START Available data
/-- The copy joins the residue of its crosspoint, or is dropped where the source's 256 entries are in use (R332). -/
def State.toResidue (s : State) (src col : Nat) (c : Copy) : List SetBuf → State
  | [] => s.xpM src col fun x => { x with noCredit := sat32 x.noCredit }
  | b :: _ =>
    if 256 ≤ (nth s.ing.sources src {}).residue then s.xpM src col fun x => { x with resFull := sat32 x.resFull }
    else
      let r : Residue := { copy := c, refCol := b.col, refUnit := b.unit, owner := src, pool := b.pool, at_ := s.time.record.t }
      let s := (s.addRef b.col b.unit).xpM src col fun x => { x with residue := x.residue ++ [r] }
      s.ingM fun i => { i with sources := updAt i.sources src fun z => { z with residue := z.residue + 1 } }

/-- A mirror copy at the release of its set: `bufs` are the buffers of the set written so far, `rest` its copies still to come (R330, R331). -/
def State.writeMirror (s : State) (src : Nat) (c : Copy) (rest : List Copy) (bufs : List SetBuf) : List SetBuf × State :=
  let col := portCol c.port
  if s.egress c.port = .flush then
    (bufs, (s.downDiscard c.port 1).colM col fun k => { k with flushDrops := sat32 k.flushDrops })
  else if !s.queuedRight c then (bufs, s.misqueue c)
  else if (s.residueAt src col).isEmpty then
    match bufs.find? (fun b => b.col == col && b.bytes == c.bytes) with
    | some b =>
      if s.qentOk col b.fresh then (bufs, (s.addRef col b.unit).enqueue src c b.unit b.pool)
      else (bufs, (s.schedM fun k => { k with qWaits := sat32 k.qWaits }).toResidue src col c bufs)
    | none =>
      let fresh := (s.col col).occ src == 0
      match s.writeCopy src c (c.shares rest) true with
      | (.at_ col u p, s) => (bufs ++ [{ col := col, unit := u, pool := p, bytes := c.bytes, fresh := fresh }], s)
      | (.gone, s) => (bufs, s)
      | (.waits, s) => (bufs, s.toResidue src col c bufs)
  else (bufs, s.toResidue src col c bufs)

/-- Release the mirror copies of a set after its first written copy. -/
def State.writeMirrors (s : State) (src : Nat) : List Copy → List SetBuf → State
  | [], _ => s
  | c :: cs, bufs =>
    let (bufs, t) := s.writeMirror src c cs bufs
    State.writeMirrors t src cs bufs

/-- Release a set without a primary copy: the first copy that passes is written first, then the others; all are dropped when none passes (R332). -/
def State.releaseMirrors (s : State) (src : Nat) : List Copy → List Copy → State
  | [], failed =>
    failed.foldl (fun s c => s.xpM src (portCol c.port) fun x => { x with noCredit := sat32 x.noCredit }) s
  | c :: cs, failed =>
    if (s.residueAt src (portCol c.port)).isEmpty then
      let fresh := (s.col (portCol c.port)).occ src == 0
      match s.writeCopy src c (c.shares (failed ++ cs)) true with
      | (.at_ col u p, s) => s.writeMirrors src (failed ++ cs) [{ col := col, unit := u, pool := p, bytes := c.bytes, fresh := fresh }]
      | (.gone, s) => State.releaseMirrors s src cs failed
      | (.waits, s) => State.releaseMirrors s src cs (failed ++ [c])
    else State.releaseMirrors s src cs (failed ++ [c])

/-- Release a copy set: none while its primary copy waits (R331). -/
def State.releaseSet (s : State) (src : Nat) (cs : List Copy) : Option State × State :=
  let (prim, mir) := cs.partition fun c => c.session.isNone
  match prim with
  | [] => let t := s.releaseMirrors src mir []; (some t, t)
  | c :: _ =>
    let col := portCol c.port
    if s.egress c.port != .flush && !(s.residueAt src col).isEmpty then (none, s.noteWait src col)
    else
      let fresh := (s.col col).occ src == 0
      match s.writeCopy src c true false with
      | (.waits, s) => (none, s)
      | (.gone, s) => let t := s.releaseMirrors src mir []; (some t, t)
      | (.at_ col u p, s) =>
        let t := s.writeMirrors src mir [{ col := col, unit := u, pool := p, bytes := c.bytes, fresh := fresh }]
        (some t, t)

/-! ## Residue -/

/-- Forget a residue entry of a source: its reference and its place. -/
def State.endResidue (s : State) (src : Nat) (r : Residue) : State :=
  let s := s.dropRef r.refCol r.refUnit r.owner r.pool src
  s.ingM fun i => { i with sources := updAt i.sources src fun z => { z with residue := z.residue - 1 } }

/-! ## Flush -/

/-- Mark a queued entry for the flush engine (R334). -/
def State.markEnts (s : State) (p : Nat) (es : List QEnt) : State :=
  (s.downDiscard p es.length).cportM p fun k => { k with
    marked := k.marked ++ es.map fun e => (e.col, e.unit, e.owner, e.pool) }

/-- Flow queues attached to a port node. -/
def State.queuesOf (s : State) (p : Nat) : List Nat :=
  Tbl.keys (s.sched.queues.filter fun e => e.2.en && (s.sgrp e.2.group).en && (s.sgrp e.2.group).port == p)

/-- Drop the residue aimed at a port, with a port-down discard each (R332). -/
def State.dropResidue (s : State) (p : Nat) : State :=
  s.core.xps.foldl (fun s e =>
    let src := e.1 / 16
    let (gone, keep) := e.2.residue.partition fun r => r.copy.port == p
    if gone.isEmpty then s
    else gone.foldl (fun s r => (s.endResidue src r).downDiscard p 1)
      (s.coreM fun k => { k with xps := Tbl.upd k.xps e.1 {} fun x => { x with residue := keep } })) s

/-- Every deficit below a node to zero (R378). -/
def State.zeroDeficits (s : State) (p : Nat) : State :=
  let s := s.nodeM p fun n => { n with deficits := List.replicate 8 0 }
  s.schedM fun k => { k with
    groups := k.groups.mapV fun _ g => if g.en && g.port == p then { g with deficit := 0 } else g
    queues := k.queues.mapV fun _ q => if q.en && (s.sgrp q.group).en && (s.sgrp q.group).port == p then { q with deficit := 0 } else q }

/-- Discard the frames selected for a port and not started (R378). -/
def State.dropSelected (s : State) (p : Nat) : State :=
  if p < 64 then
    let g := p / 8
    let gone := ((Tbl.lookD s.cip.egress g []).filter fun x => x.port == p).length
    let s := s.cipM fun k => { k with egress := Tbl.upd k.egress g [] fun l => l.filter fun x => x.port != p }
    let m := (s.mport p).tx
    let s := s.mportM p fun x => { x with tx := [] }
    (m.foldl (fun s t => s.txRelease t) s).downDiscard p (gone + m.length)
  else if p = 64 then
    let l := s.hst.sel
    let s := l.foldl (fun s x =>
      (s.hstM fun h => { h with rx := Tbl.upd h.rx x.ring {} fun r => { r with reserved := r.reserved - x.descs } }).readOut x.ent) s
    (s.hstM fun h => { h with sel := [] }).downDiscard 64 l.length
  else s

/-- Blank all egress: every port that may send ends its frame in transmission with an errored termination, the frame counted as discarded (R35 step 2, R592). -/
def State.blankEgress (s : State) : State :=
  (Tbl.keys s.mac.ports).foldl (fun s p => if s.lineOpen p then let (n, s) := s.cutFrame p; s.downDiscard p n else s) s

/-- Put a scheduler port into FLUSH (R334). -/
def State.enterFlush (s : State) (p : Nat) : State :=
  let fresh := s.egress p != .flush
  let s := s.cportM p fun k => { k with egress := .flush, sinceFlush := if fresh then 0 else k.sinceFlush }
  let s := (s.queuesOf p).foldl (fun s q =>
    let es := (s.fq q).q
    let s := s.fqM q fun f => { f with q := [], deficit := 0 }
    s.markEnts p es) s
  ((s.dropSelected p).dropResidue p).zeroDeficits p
END Available data
> **Description of the task**
Retrieve every line above holding the word "owner".

> **Response**
      let r : Residue := { copy := c, refCol := b.col, refUnit := b.unit, owner := src, pool := b.pool, at_ := s.time.record.t }
  let s := s.dropRef r.refCol r.refUnit r.owner r.pool src
    marked := k.marked ++ es.map fun e => (e.col, e.unit, e.owner, e.pool) }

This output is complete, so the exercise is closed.